E3 PreliminaryPreliminaryPEM ?Peer-reviewedMachine draft
Recovery from refractory chronic fatigue syndrome with CBT and modafinil.
Garg, Himanshu, Douglas, Maggie, Turkington, Gordon Douglas et al. · BMJ case reports · 2021 · DOI
Quick Summary
This small study looked at three patients with severe, long-lasting ME/CFS who had not improved with standard treatments. When doctors added a medication called modafinil to cognitive behavioral therapy (CBT), two of the three patients reported meaningful improvements in fatigue, pain, and concentration, and all three were able to return to work or study. This suggests that combining modafinil with CBT might help some treatment-resistant patients, though more research is needed.
Why It Matters
For severely disabled ME/CFS patients who have failed conventional treatments, this case series offers preliminary hope that medication augmentation of psychological therapy might facilitate functional recovery.
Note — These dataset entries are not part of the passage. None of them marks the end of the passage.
-- ==== Sys2Proof/Machine/SaveArea.lean ====
section
/-! DEFINITION. Save areas as they lie in memory: the pages of a saved task (R387) and of a resident context (R388) with their tags (R389), the entries
of results in flight (R405), and the pages that a context maps (R390). Where R387 and R388 name what a page holds and not where, logs 34, 42 and 96 place it. -/

namespace Sys2Proof.Machine

/-! ## Bytes -/

/-- A list of exactly n bytes, filled with zeros. -/
def padTo (n : Nat) (l : List Byte) : List Byte := (l ++ List.replicate (n - l.length) 0).take n
def wordsBytes (l : List Word) : List Byte := l.flatMap (fun w => leBytes 8 w.toNat)
/-- n bytes of a memory whose entries from a on are given. -/
def memRun : Mem → Nat → Nat → List Byte
  | _, _, 0 => []
  | [], a, n + 1 => 0 :: memRun [] (a + 1) n
  | c :: m, a, n + 1 => if c.1 = a then c.2 :: memRun m (a + 1) n else 0 :: memRun (c :: m) (a + 1) n
/-- n bytes of a memory from a on. -/
def memBytes (m : Mem) (a n : Nat) : List Byte := memRun (m.dropWhile (fun c => c.1 < a)) a n
/-- Bytes laid one after another, each piece starting at its offset. -/
def laid : List (Nat × List Byte) → List Byte
  | [] => []
  | [(_, l)] => l
  | (o, l) :: (o', l') :: r => padTo (o' - o) l ++ laid ((o', l') :: r)
/-- The 4 KiB pages of bytes that start at page p. -/
def pagesFrom (p : Nat) (l : List Byte) : List (Nat × List Byte) :=
  (List.range ((l.length + 4095) / 4096)).map (fun j => (p + j, padTo 4096 (l.drop (4096 * j))))

/-! ## Results in flight (R405) -/

/-- A vector register's content as 32 words. -/
def lanesWords (v : Lanes) : List Word :=
  (List.range 32).map (fun j => BitVec.ofNat 64 ((v.toList.getD (2 * j) 0).toNat + (v.toList.getD (2 * j + 1) 0).toNat * 2 ^ 32))

/-- A lane mask as one bit per byte. -/
def byteMask (m : Lanes) : Nat :=
  (List.range 256).foldl (fun a b => if ((m.toList.getD (b / 4) 0).toNat / 2 ^ (8 * (b % 4))) % 256 = 0 then a else a + 2 ^ b) 0

def flightHead (k dst file psn : Nat) : Word := BitVec.ofNat 64 (k * 65536 + dst * 1024 + file * 256 + psn)

/-- The entry of a result in flight: its head and payload (R405). -/
def flightWords (f : Flight) : List Word :=
  match f.dst with
  | .s r v p => [flightHead f.pos r.toNat 0 (b2n p), v]
  | .p r v => [flightHead f.pos r.toNat 2 0, BitVec.ofNat 64 (b2n v)]
  | .m r v => [flightHead f.pos r.toNat 3 0, v]
  | .v r val msk p =>
    let m := byteMask msk
    flightHead f.pos r.toNat 1 0 :: lanesWords val ++ [p] ++ (List.range 4).map (fun i => BitVec.ofNat 64 (m / 2 ^ (64 * i)))

/-! ## What a save holds (R108, R190, R384, R385) -/

/-- Region r is live under the mask of PREEMPT; every region is in a hard save (R108, R385). -/
def liveRegion (soft : Bool) (live : BitVec 16) (r : Nat) : Bool := !soft || live.getLsbD (r + 4)

/-- The granules of the saved regions (R387). -/
def Inv.granulesOf (i : Inv) (soft : Bool) (live : BitVec 16) : List Nat :=
  (List.range 12).flatMap (fun r => if liveRegion soft live r then (match i.regions.toList.getD r none with
    | some (g, n) => List.range' g n
    | none => []) else [])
The findings challenge treatment nihilism in refractory cases and suggest potential value in investigating modafinil as an adjunctive agent in adequately powered trials.
Observed Findings
- Two of three patients achieved ≥2-point improvements on 10-point Likert scales for energy and pain/concentration
- All three patients achieved social recovery, defined as return to work or full-time training
- Mean disease duration before treatment was 17.66 years
- Outcomes were tracked over 10-24 months of combined modafinil and CBT treatment
- Patients had previously failed to respond to standard evidence-based treatments
Inferred Conclusions
- Medium-term modafinil prescription may potentiate the benefits of CBT in treatment-resistant CFS
- Combination pharmacological and psychological approaches may facilitate social recovery in severely disabled patients
- Some patients with refractory CFS may benefit from repeated or optimized medication trials
Remaining Questions
- What is the optimal dose and duration of modafinil for ME/CFS patients?
- Which patient characteristics predict response to modafinil augmentation of CBT?
- Does modafinil alone (without CBT) provide similar benefits, or is the combination essential?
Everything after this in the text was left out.